=== Section Start ===

/-- WATCHER_CHECK (R374): from the third beat after the load of a job on. -/
def watcherCheck (s : State) (b : Nat) : State :=
  if s.rb .HLF_HB_CFG_EN (leadHalf s).val ∧ s.beat.watchFrom ≠ 0 ∧ s.beat.watchFrom ≤ b ∧ epochNow s ≠ 0 then
    checkWatched s b (watchedBy s)
  else s

/-- WATCHDOG_EXPIRE (R372, R432). -/
def execWatchdogExpire (h : HalfId) (s : State) : Host.Outcome State Fault Refusal :=
  .next (raiseIrq (s.wf .HLF_HB_STAT_WDOG_EXP 1 h.val) h 511)

/-- KICK (R372, R391). -/
def execKick (a : Agent) (h : HalfId) (s : State) : Host.Outcome State Fault Refusal :=
  if isDexca a then .next (s.wf .HLF_HB_STAT_WDOG_EXP 0 h.val) else .next s.privFault

/-- The device declares itself failed (R377): its heartbeats carry SELFFAIL, and ALERT_N has its source (R543). -/
def selfFail (s : State) (h : HalfId) : State := (s.wf .HLF_HB_CTL_SELFFAIL 1 h.val).wf .MOD_ALERT_SELFFAIL 1

/-- SELFFAIL (R377, R391). -/
def execSelffail (a : Agent) (h : HalfId) (s : State) : Host.Outcome State Fault Refusal :=
  if isDexca a then .next (selfFail s h) else .next s.privFault

/-- FAILSET_CLEAR (R379, R391): accepted while no job is loaded. -/
def execFailsetClear (a : Agent) (h : HalfId) (s : State) : Host.Outcome State Fault Refusal :=
  if !isDexca a then .next s.privFault
  else if s.dx.job = jsEmpty then .next (s.resetRegs (fun f u _ => f == .HLF_FAILSET_FAILED && u == h.val))
  else .next s

/-! ### The fail-set (R379) -/

/-- The live tracker entries to a device are answered DEST_FAULT. -/
def failEntries (s : State) (es : List (Nat × FabEntry)) : State :=
  match es with
  | [] => s
  | (t, e) :: rest => failEntries (if aget? s.fab.tracker t = some e then answerTag s t e stDestFault 0 else s) rest

/-- Every chunk that this device owns closes if it has included all that will come. -/
def closeFull (s : State) (js : List (Nat × Nat)) : State :=
  match js with
  | [] => s
  | (id, j) :: rest => closeFull (closeIfFull s id j) rest

/-- The chunks of running collectives that this device owns. -/
def ownedChunks (s : State) : List (Nat × Nat) :=
  (s.fab.colls.filter (fun x => x.running && kdKind x.desc != ckGather && kdKind x.desc != ckPermute)).flatMap
    (fun x => (placesOf (ownDev s) x.owners).map (fun j => (x.id, j)))

/-- FAILSET_APPLY (R379): the bit of a device is set in both halves; what waits for it fails, and what it sent and has not
taken effect is gone. -/
def failsetApply (s : State) (dev : Nat) : State :=
  let n := dev / 64
  let s := s.wfBoth .HLF_FAILSET_FAILED (setBit (s.rf .HLF_FAILSET_FAILED 0 n) (dev % 64) true) n
  let s := { s with
    beat := { s.beat with declares := s.beat.declares.filter (fun x => x.1 != dev) }
    fab := { s.fab with
      store := s.fab.store.filter (fun x => x.2.2.srcDev != dev)
      collEarly := s.fab.collEarly.filter (fun x => x.2.srcDev != dev) } }
  let s := failEntries s (s.fab.tracker.filter (fun e => e.2.dev == dev))
  let s := pumpUnsent s s.fab.unsent
  closeFull s (ownedChunks s)

/-! ### Takeover (R380) -/

/-- The collective runs in the current step and device `dev` owns a chunk of it. -/
def losesOwner (s : State) (x : Coll) (dev : Nat) : Bool :=
  x.running && kdKind x.desc != ckPermute && x.step == s.rf .BEAT_STEP_STEP && x.owners.contains dev

/-- A collective with the chunks of a failed device moved to its partner's standby area (log 29). -/
def moveChunks (x : Coll) (dev p : Nat) : Coll :=
  { x with
    moved := (placesOf dev x.owners).foldl (fun m j => aset m j (Config.wardStandby dev)) x.moved
    owners := x.owners.map (fun d => if d = dev then p else d) }
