-- ==== Sys2Proof/Certificates/Slice0/Obligations.lean ====
section
/-!
DEFINITION. The statements for the provers, in the order of OBLIGATIONS.json.
-/

open Sys2Proof Sys2Proof.Machine

/-- A step takes the command at the front of the queue and executes it with the rest of the queue in place; on an empty queue
the block idles (the model's own choice, log 1). -/
def Obligations.StepRunsTheCommandInFront : Prop :=
  (∀ (s : State) (c : Instr) (rest : List Instr), s.pending = c :: rest → step s = exec c { s with pending := rest }) ∧
  (∀ s : State, s.pending = [] → step s = .next s)

/-- The state right after reset (from R14, R218, R469): every register field is at the value its table gives, no flag is set,
memory lists nothing, the cause is none, and what every step keeps holds. -/
def Obligations.ResetLeavesTheGivenValues : Prop :=
  State.Inv State.reset ∧ ResetRegs State.reset ∧ State.reset.pending = [] ∧ State.reset.mem = [] ∧
  (∀ f : FlagId, (State.reset.flag f).set = false ∧ (State.reset.flag f).poison = false ∧ (State.reset.flag f).owner = none) ∧
  State.reset.mod.cause = 0 ∧ State.reset.dx.job = 0 ∧ (∀ h : HalfId, bootStage State.reset h = 0)

/-- Every step keeps memory in its canonical form, and every register field within its width. -/
def Obligations.EveryStepKeepsTheInvariant : Prop :=
  ∀ s t : State, s.Inv → step s = .next t → t.Inv

/-- Every command completes: in every state it answers a next state with the queue as it was, so that a step always answers a
next state, whose queue is the rest of the queue. -/
def Obligations.EveryCommandCompletes : Prop :=
  (∀ (i : Instr) (s : State), ∃ t, exec i s = .next t ∧ t.pending = s.pending) ∧
  (∀ s : State, ∃ t, step s = .next t ∧ t.pending = s.pending.tail)

/-- The standby controller forgets a shutdown cause only at the write of 0xA5, or when the auxiliary input returns (from R538). -/
def Obligations.OnlyItsWriteClearsTheCause : Prop :=
  ∀ (s t : State) (i : Instr), s.mod.cause ≠ 0 → exec i s = .next t → t.mod.cause = 0 → i = .shutdownCauseClear 0xA5 ∨ i = .auxReturn

/-- A trip with the main stages on (from R528, R532, R535, R538): the stages and rails go, module reset is asserted, the cause
is latched and every register but the fuses' and the count of bypass closures is at its reset value. The standby domain (from
R528, R538): reading and clearing the cause, the return of the auxiliary input, and the rise of the main input, each with the
whole next state. -/
def Obligations.SuppliesTripAndRestart : Prop :=
  (∀ (s : State), s.mod.stages = true →
      (∃ t, exec .powerExcursionTrip s = .next t ∧ Tripped s t 3 ∧ t.mod.mainIn = s.mod.mainIn ∧ t.mod.auxIn = s.mod.auxIn) ∧
      (∃ t, exec .railFaultTrip s = .next t ∧ Tripped s t 4 ∧ t.mod.mainIn = s.mod.mainIn ∧ t.mod.auxIn = s.mod.auxIn) ∧
      (∃ t, exec .thermalTrip s = .next t ∧ Tripped s t 5 ∧ t.mod.mainIn = s.mod.mainIn ∧ t.mod.auxIn = s.mod.auxIn) ∧
      (∃ t, exec (.mainInputFault false) s = .next t ∧ Tripped s t 1 ∧ t.mod.mainIn = false ∧ t.mod.auxIn = s.mod.auxIn) ∧
      (∃ t, exec (.mainInputFault true) s = .next t ∧ Tripped s t 2 ∧ t.mod.mainIn = false ∧ t.mod.auxIn = s.mod.auxIn) ∧
      (s.mod.auxIn = true → ∃ t, exec .auxLoss s = .next t ∧ Tripped s t 6 ∧ t.mod.mainIn = s.mod.mainIn ∧ t.mod.auxIn = false)) ∧
  (∀ (s : State),
      (s.mod.auxIn = true →
        exec .shutdownCauseRead s = .next { s with reply := .value s.mod.cause } ∧
        exec (.shutdownCauseClear 0xA5) s = .next { s with mod := { s.mod with
          tripped := false, cause := 0, stages := s.mod.stages || s.mod.mainIn } } ∧
        (∀ v, v ≠ 0xA5 → exec (.shutdownCauseClear v) s = .next s) ∧
        exec .mainInputRise s = .next { s with mod := { s.mod with mainIn := true, stages := s.mod.stages || !s.mod.tripped } }) ∧
      (s.mod.auxIn = false →
        exec .auxReturn s = .next { s with mod := { s.mod with
          auxIn := true, tripped := false, auxFailed := false, cause := if s.mod.auxFailed then 6 else 0,
          stages := s.mod.stages || s.mod.mainIn } }) ∧
      (s.mod.stages = true → exec .railsGood s = .next { s with mod := { s.mod with rails := true } }))

/-- PERST_N and module reset (from R502, R529, R541): a low of PERST_N resets the device and keeps the standby domain; the
release with PERST_N high, the rails good and no trip samples LEAD_SEL and FEED_ID. The cadence bypass (from R544, R545, R547):
Dexca alone writes REGEN; the change takes effect at the gap, and a closure counts. -/
def Obligations.ModuleResetAndCadenceBypass : Prop :=
  (∀ (s : State),
      (s.mod.inReset = false → ∃ t, exec .perstNAssert s = .next t ∧ ResetRegs t ∧ t.mem = [] ∧ t.pending = s.pending ∧
        t.mod = { s.mod with inReset := true, perst := false }) ∧
      exec .perstNRelease s = .next { s with mod := { s.mod with perst := true } } ∧
      (∀ pins lead, pins < 256 → s.mod.inReset = true → s.mod.perst = true → s.mod.rails = true → s.mod.tripped = false →
        ∃ t, exec (.moduleResetRelease pins lead) s = .next t ∧ t.mod = { s.mod with inReset := false } ∧
          t.rf .MOD_FEED_FEED = pins ∧
          (∀ h : HalfId, t.rf .HLF_LEAD_STAT_LEAD h.val = b2n lead ∧ t.rf .HLF_LEAD_STAT_STRAP h.val = b2n lead ∧
            t.rf .HLF_LEAD_STAT_MINE h.val = b2n (decide (h.val = b2n lead))) ∧
          (∀ f u i, f ≠ .MOD_FEED_FEED → f ≠ .HLF_LEAD_STAT_LEAD → f ≠ .HLF_LEAD_STAT_STRAP → f ≠ .HLF_LEAD_STAT_MINE →
            t.rf f u i = s.rf f u i) ∧
          (∀ a, t.mem.get a = s.mem.get a) ∧ t.pending = s.pending)) ∧
  (∀ (s : State),
      (∀ h b, exec (.cadRegenWrite (.dexca h) b) s = .next (s.wf .MOD_CAD_REGEN (b2n b))) ∧
      (∀ a b, (∀ h, a ≠ .dexca h) → exec (.cadRegenWrite a b) s = .next { s with privFaults := s.privFaults + 1 }) ∧
      (s.rf .MOD_CAD_REGEN = 1 → s.mod.inReset = false → s.mod.auxIn = true →
        exec .cadRegenApply s = .next (s.wf .MOD_CAD_OPEN 1)) ∧
      (s.rf .MOD_CAD_REGEN = 0 → s.rf .MOD_CAD_OPEN = 1 → ∃ t, exec .cadRegenApply s = .next t ∧ t.rf .MOD_CAD_OPEN = 0 ∧
        t.rf .MOD_CAD_CLOSES = min (s.rf .MOD_CAD_CLOSES + 1) 65535 ∧
        (∀ f u i, f ≠ .MOD_CAD_OPEN → f ≠ .MOD_CAD_CLOSES → t.rf f u i = s.rf f u i) ∧ t = { s with regs := t.regs }))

=== Section End ===

Problem requirements:
Could you report every line of the material that contains the string "owners"?

Output of the exercise:
    (fun x => (placesOf (ownDev s) x.owners).map (fun j => (x.id, j)))
  x.running && kdKind x.desc != ckPermute && x.step == s.rf .BEAT_STEP_STEP && x.owners.contains dev
    moved := (placesOf dev x.owners).foldl (fun m j => aset m j (Config.wardStandby dev)) x.moved
    owners := x.owners.map (fun d => if d = dev then p else d) }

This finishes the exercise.